In less mathematical terms:

the sum from the first element to b = the sum from the first element to a
                                    + the sum of the elements between the two

So:

the sum of the elements between the two = the sum from the first element to b
                                        - the sum from the first element to a

Then, if those sums on the right both have the same remainder when divided by X, the remainders will cancel out and sum of the elements between the two will be divisible by X. An elaboration:

C = the sum of the elements between the two
B = the sum from the first element to b
A = the sum from the first element to a

Now we can convert B to the form PX + Q and A to the form RX + S, for some integers P, Q, R and S, with 0 <= Q, S < X. Here, by definition, Q and S would be the respective remainders of B and A being divided by X.

Then we have:

C = (PX + Q) - (RX + S)
C = PX + Q - RX - S
C = PX - RX + Q - S
C = (P-R)X + Q - S

Clearly (P-R)X is divisible by X (the result is simply (P-R)). Now we just need Q - S to be divisible by X, but, since 0 <= Q, S < X, they'll need to be equal.

Example:

Let B = 13, A = 7, X = 3.

Here B % X = 1 and A % X = 1.

We can rewrite B as 4*3 + 1 and A as 2*3 + 1.

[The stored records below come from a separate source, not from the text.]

-- ==== Sys2Proof/Laws/Ingress.lean ====
section
/-! SUPPORT. What delivering and filling lines can change, and which lines an open frame's record holds afterwards. -/

namespace Sys2Proof.Machine

open Sys2Proof

/-! ### The frame setup while rows are formed -/

/-- Forming rows moves next row alone (R96). -/
theorem formRows_setup (banks : Banks) (arrived n : Nat) (u : FrameSetup) :
    (formRows banks arrived n u).1 = { u with nextRow := (formRows banks arrived n u).1.nextRow } := by
  induction n generalizing u with
  | zero => rfl
  | succ n ih =>
    unfold formRows
    split
    · exact ih _
    · rfl

/-- A delivered line moves next row and the held lines alone (R96). -/
theorem takeLine_setup (banks : Banks) (k : Nat) (line : Samples) (u : FrameSetup) :
    (takeLine banks k line u).1 =
      { u with nextRow := (takeLine banks k line u).1.nextRow, held := (takeLine banks k line u).1.held } := by
  unfold takeLine
  split
  · dsimp only [FrameSetup.drop]
    have := formRows_setup banks (k - u.y0) (u.ho - u.nextRow)
      { u with held := u.held ++ [(k - u.y0, hLine u (banks.get u.bank).hkernel line)] }
    rw [this]
  · rfl

/-- What delivering lines of a frame can change: the lines of its principal's record and of the record the renderer writes,
and the frame setup. Every other field of every record, and every other block, is left. -/
structure State.Filled (p : RecNo) (s t : State) : Prop where
  ingress   : t.ingress = s.ingress
  time      : t.time = s.time
  clips     : t.clips = s.clips
  banks     : t.banks = s.banks
  dir       : t.dir = s.dir
  flags     : t.flags = s.flags
  pLink     : t.pLink = s.pLink
  xLink     : t.xLink = s.xLink
  batch     : t.batch = s.batch
  pace      : t.pace = s.pace
  lastProxy : t.lastProxy = s.lastProxy
  drawn     : t.drawn = s.drawn
  pending   : t.pending = s.pending
  ramp      : t.render = { s.render with setup := t.render.setup }
  twin      : t.render.setup.map (·.twin) = s.render.setup.map (·.twin)
  free      : t.store.freePages = s.store.freePages
  pq        : t.store.pq = s.store.pq
  xq        : t.store.xq = s.store.xq
  pFlawed   : t.store.pFlawed = s.store.pFlawed
  xFlawed   : t.store.xFlawed = s.store.xFlawed
  fields    : ∀ j, t.store.frame j = { s.store.frame j with lines := (t.store.frame j).lines }
  others    : ∀ j, j ≠ p → (∀ u ∈ s.render.setup, u.twin ≠ j) → t.store.frame j = s.store.frame j

theorem State.Filled.refl (p : RecNo) (s : State) : State.Filled p s s := by constructor <;> intros <;> rfl

theorem State.Filled.twins {p : RecNo} {s t : State} (h : State.Filled p s t) {j : RecNo}
    (hj : ∀ u ∈ s.render.setup, u.twin ≠ j) : ∀ u ∈ t.render.setup, u.twin ≠ j := by
  intro u hu
  have h1 : t.render.setup.map (·.twin) = some u.twin := by rw [hu]; rfl
  rw [h.twin] at h1
  obtain ⟨v, hv, he⟩ := Option.map_eq_some_iff.mp h1
  rw [← he]
  exact hj v hv

theorem State.Filled.trans {p : RecNo} {s t u : State} (h : State.Filled p s t) (k : State.Filled p t u) :
    State.Filled p s u := by
  constructor
  · exact k.ingress.trans h.ingress
  · exact k.time.trans h.time
  · exact k.clips.trans h.clips
  · exact k.banks.trans h.banks
  · exact k.dir.trans h.dir
  · exact k.flags.trans h.flags
  · exact k.pLink.trans h.pLink
  · exact k.xLink.trans h.xLink
  · exact k.batch.trans h.batch
  · exact k.pace.trans h.pace
  · exact k.lastProxy.trans h.lastProxy
  · exact k.drawn.trans h.drawn
  · exact k.pending.trans h.pending
  · rw [k.ramp, h.ramp]
  · exact k.twin.trans h.twin
  · exact k.free.trans h.free
  · exact k.pq.trans h.pq
  · exact k.xq.trans h.xq
  · exact k.pFlawed.trans h.pFlawed
  · exact k.xFlawed.trans h.xFlawed
  · intro j; rw [k.fields j, h.fields j]
  · intro j hj hu; rw [k.others j hj (h.twins hu), h.others j hj hu]

theorem State.deliver_filled (f : FrameInProgress) (n : Nat) (line : Samples) (s : State) :
    State.Filled f.principal s (s.deliver f n line) := by
  have hw : ∀ (st : Store) (i j : RecNo) (ls : List Samples),
      (st.modify i (FrameRecord.write ls)).frame j =
        { st.frame j with lines := ((st.modify i (FrameRecord.write ls)).frame j).lines } := by
    intro st i j ls
    rw [Store.modify_frame]
    split
    · rename_i h; subst h; rfl
    · rfl
  have hne : ∀ (st : Store) (i j : RecNo) (ls : List Samples), i ≠ j →
      (st.modify i (FrameRecord.write ls)).frame j = st.frame j := fun st i j ls h => Store.modify_frame_ne st _ h
  unfold State.deliver State.renderLine
  split
  · constructor <;> try (intros; rfl)
    · intro j; exact hw _ _ _ _
    · intro j hj _; exact hne _ _ _ _ (Ne.symm hj)
  · rename_i u hu
    have hu : s.render.setup = some u := hu
    have ht := takeLine_setup s.banks n line u
    constructor <;> try (intros; rfl)
    · show (some (takeLine s.banks n line u).1).map (·.twin) = s.render.setup.map (·.twin)
      rw [hu, ht]; rfl
    · intro j
      show ((s.store.modify f.principal _).modify u.twin _).frame j = _
      rw [hw, hw]
    · intro j hj hu'
      show ((s.store.modify f.principal _).modify u.twin _).frame j = _
      rw [hne _ _ _ _ (hu' u hu), hne _ _ _ _ (Ne.symm hj)]

theorem State.deliver_lines {f : FrameInProgress} {s : State} (h : ∀ u ∈ s.render.setup, u.twin ≠ f.principal) (n : Nat)
    (line : Samples) :
    ((s.deliver f n line).store.frame f.principal).lines = (s.store.frame f.principal).lines ++ [line] := by
  unfold State.deliver State.renderLine
  split
  · simp [FrameRecord.write]
  · rename_i u hu
    have hu : s.render.setup = some u := hu
    show (((s.store.modify f.principal _).modify u.twin _).frame f.principal).lines = _
    rw [Store.modify_frame_ne _ _ (h u hu)]
    simp [FrameRecord.write]

theorem fillLines_filled (n : Nat) (f : FrameInProgress) (s : State) :
    State.Filled f.principal s (fillLines n f s).2 := by
  induction n generalizing f s with
  | zero => exact .refl _ s
  | succ n ih => exact (State.deliver_filled f _ _ s).trans (ih { f with expected := f.expected + 1 } _)

theorem fillLines_frame (n : Nat) (f : FrameInProgress) (s : State) :
    (fillLines n f s).1 = { f with expected := f.expected + n } := by
  induction n generalizing f s with
  | zero => rfl
  | succ n ih => unfold fillLines; rw [ih]; simp only [Nat.add_right_comm]; rfl

/-- The lines of the principal's record after a number of fills: each fill is a copy of the stored line last received, or
black (R11). -/
theorem fillLines_lines (n : Nat) {f : FrameInProgress} {s : State}
    (hn : ∀ k ∈ f.lastReceived, k < (s.store.frame f.principal).lines.length)
    (hu : ∀ u ∈ s.render.setup, u.twin ≠ f.principal) :
    ((fillLines n f s).2.store.frame f.principal).lines =
      (s.store.frame f.principal).lines ++ List.replicate n (s.fillLine f) := by
  induction n generalizing f s with
  | zero => simp [fillLines]
  | succ n ih =>
    unfold fillLines
    have hl := State.deliver_lines hu f.expected (s.fillLine f)
    have hf := State.deliver_filled f f.expected (s.fillLine f) s
    have := ih (f := { f with expected := f.expected + 1 }) (s := s.deliver f f.expected (s.fillLine f))
      (fun k hk => by
        show k < ((s.deliver f f.expected (s.fillLine f)).store.frame f.principal).lines.length
        rw [hl]; simp; exact Nat.le_of_lt (hn k hk)) (hf.twins hu)
    have hfill : (s.deliver f f.expected (s.fillLine f)).fillLine { f with expected := f.expected + 1 } = s.fillLine f := by
      show (match f.lastReceived with
        | some k => ((s.deliver f f.expected (s.fillLine f)).store.frame f.principal).lines.getD k []
        | none => List.replicate (3 * f.width) 0) = s.fillLine f
      conv_rhs => unfold State.fillLine
      cases hr : f.lastReceived with
      | none => rfl
      | some k =>
        show (((s.deliver f f.expected (s.fillLine f)).store.frame f.principal).lines.getD k []) = _
        rw [hl, List.getD_append _ _ _ _ (hn k hr)]
    rw [hfill] at this
    show ((fillLines n _ _).2.store.frame f.principal).lines = _
    refine this.trans ?_
    show ((s.deliver f f.expected (s.fillLine f)).store.frame f.principal).lines ++ _ = _
    rw [hl, List.replicate_succ, List.append_assoc, List.singleton_append]

theorem fillMissing_frame (n : Nat) (f : FrameInProgress) (s : State) :
    (fillMissing n f s).1 = { f with expected := f.expected + n, missing := satAdd Config.countLimit f.missing n } := by
  unfold fillMissing
  dsimp only
  rw [fillLines_frame]

theorem fillMissing_filled (n : Nat) (f : FrameInProgress) (s : State) :
    State.Filled f.principal s (fillMissing n f s).2 := fillLines_filled n f s

/-! ### Completing a frame (R15, R51, R70) -/

/-- What completing a pair leaves of each record. -/
theorem Store.complete_frame (f : FrameInProgress) (fl : Flaws) (s : Store) (j : RecNo) :
    (s.complete f fl).frame j =
      if j = f.principal ∨ f.twin = some j then (s.frame j).complete fl else s.frame j := by
  unfold Store.complete
  dsimp only
  cases ht : f.twin with
  | none =>
    dsimp only
    rw [Store.modify_frame]
    by_cases h : f.principal = j
    · subst h; simp
    · simp [h, Ne.symm h]
  | some q =>
    dsimp only
    rw [Store.modify_frame, Store.modify_frame, Store.modify_frame]
    by_cases h : q = j <;> by_cases h' : f.principal = j <;> simp_all [eq_comm]
    · simp [FrameRecord.complete, FrameRecord.makeStored]

@[simp] theorem Store.complete_freePages (f : FrameInProgress) (fl : Flaws) (s : Store) :
    (s.complete f fl).freePages = s.freePages := by
  unfold Store.complete; dsimp only; split <;> rfl
@[simp] theorem Store.complete_pq (f : FrameInProgress) (fl : Flaws) (s : Store) : (s.complete f fl).pq = s.pq := by
  unfold Store.complete; dsimp only; split <;> rfl
@[simp] theorem Store.complete_xq (f : FrameInProgress) (fl : Flaws) (s : Store) : (s.complete f fl).xq = s.xq := by
  unfold Store.complete; dsimp only; split <;> rfl
@[simp] theorem Store.complete_pFlawed (f : FrameInProgress) (fl : Flaws) (s : Store) :
    (s.complete f fl).pFlawed = s.pFlawed := by
  unfold Store.complete; dsimp only; split <;> rfl
@[simp] theorem Store.complete_xFlawed (f : FrameInProgress) (fl : Flaws) (s : Store) :
    (s.complete f fl).xFlawed = s.xFlawed := by
  unfold Store.complete; dsimp only; split <;> rfl

/-- Appending a pair to the send queues touches no record and no page. -/
theorem Store.appendPair_cases (i : RecNo) (s : Store) :
    s.appendPair i = { s with
      pq := s.pq ++ [i], xq := s.xq ++ (s.frame i).twin.toList
      pFlawed := s.pFlawed + (s.frame i).flawCount
      xFlawed := s.xFlawed + (((s.frame i).twin.map fun q => (s.frame q).flawCount).getD 0) } := by
  unfold Store.appendPair
  cases (s.frame i).twin <;> simp [Store.appendP, Store.appendX, Store.frame]

/-- What closing a frame can change beside the store and the report queue: the frame-in-progress state, the frame setup, the
ring and the flawed counts of the clips (R14, R15). -/
structure State.Closed (s t : State) : Prop where
  ingress   : t.ingress = { s.ingress with frame := .noFrame }
  render    : t.render = { s.render with setup := none }
  time      : t.time = s.time
  banks     : t.banks = s.banks
  queue     : t.dir.queue = s.dir.queue
  pLink     : t.pLink = s.pLink
  xLink     : t.xLink = s.xLink
  pace      : t.pace = s.pace
  lastProxy : t.lastProxy = s.lastProxy
  drawn     : t.drawn = s.drawn
  pending   : t.pending = s.pending
  clips     : t.clips = { s.clips with ring := t.clips.ring, records := t.clips.records }
  records   : t.clips.records.map (fun r => { r with flawed := 0 }) = s.clips.records.map (fun r => { r with flawed := 0 })

/-- Placing a frame changes the store, the ring and flawed counts alone (R70, R71). -/
theorem State.placeFrame_blocks (i : RecNo) (s : State) :
    s.placeFrame i = { s with store := (s.placeFrame i).store, clips := (s.placeFrame i).clips } ∧
      (s.placeFrame i).clips =
        { s.clips with ring := (s.placeFrame i).clips.ring, records := (s.placeFrame i).clips.records } ∧
      (s.placeFrame i).clips.records.map (fun r => { r with flawed := 0 }) =
        s.clips.records.map (fun r => { r with flawed := 0 }) := by
  have hring : ∀ s : State, s.placeInRing i =
      { s with store := (s.placeInRing i).store, clips := { s.clips with ring := (s.placeInRing i).clips.ring } } := by
    intro s
    unfold State.placeInRing State.releaseOldest
    dsimp only
    split
    · rfl
    · split
      · rfl
      · split <;> rfl
  unfold State.placeFrame
  cases hp : (s.store.frame i).part with
  | none =>
    dsimp only
    have h := hring s
    refine ⟨?_, ?_, ?_⟩
    · exact h.trans (by rw [h])
    · rw [h]
    · rw [h]
  | some part =>
    dsimp only [State.countFlawed]
    rw [hp]
    refine ⟨rfl, rfl, ?_⟩
    simp only [Clips.modifyNumber, List.map_map]
    apply List.map_congr_left
    intro r _
    simp only [Function.comp]
    split <;> rfl

/-- Everything that closing a frame can do (R14, R15). -/
theorem State.closeFrame_closed (tr : Bool) (n : Option Nat) (f : FrameInProgress) (s : State) :
    State.Closed s (s.closeFrame tr n f) := by
  have key : ∀ (g : FrameInProgress) (u : State), State.Filled f.principal s u →
      State.Closed s ((u.completeFrame tr g).setFrame .noFrame) := by
    intro g u hf
    unfold State.completeFrame
    dsimp only
    obtain ⟨h1, h2, h3⟩ := State.placeFrame_blocks g.principal
      { u with store := u.store.complete g (g.flaws tr), render := { u.render with setup := none } }
    generalize ({ u with store := u.store.complete g (g.flaws tr), render := { u.render with setup := none } } : State).placeFrame
      g.principal = v at h1 h2 h3
    have hv : State.Closed s (v.setFrame .noFrame) := by
      rw [h1]
      constructor <;>
        simp only [setFrame_ingress, setFrame_render, setFrame_time, setFrame_banks, setFrame_dir, setFrame_pLink, setFrame_xLink,
          setFrame_pace, setFrame_lastProxy, setFrame_drawn, setFrame_pending, setFrame_clips]
      · rw [hf.ingress]
      · rw [hf.ramp]
      · exact hf.time
      · exact hf.banks
      · rw [hf.dir]
      · exact hf.pLink
      · exact hf.xLink
      · exact hf.pace
      · exact hf.lastProxy
      · exact hf.drawn
      · exact hf.pending
      · rw [h2]; simp only [hf.clips]
      · rw [h3]; simp only [hf.clips]
    split
    · exact hv
    · constructor <;>
        simp only [setFrame_ingress, setFrame_render, setFrame_time, setFrame_banks, setFrame_dir, setFrame_pLink, setFrame_xLink,
          setFrame_pace, setFrame_lastProxy, setFrame_drawn, setFrame_pending, setFrame_clips, setFlag_ingress, setFlag_render,
          setFlag_time, setFlag_banks, setFlag_queue, setFlag_pLink, setFlag_xLink, setFlag_pace, setFlag_lastProxy,
          setFlag_drawn, setFlag_pending, setFlag_clips]
      · exact hv.ingress
      · exact hv.render
      · exact hv.time
      · exact hv.banks
      · exact hv.queue
      · exact hv.pLink
      · exact hv.xLink
      · exact hv.pace
      · exact hv.lastProxy
      · exact hv.drawn
      · exact hv.pending
      · exact hv.clips
      · exact hv.records
  unfold State.closeFrame
  dsimp only
  exact key _ _ (fillMissing_filled _ _ _)

end Sys2Proof.Machine
end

Then C = 4*3 + 1 - 2*3 - 1 = 2*3, which is divisible by 3.

High-level approach:

Construct a hash-map of key -> value, where each value represents how many ways you can start from the beginning of the array and end up at some given position which adds up to sum mod X = key (see the "Mod 3" line and the map values in the example below).

Now, based on the logic above, we know that if two subarrays starting from the beginning and ending at positions a and b respectively, both having the same sum mod X, subarray [a, b] will be divisible by X.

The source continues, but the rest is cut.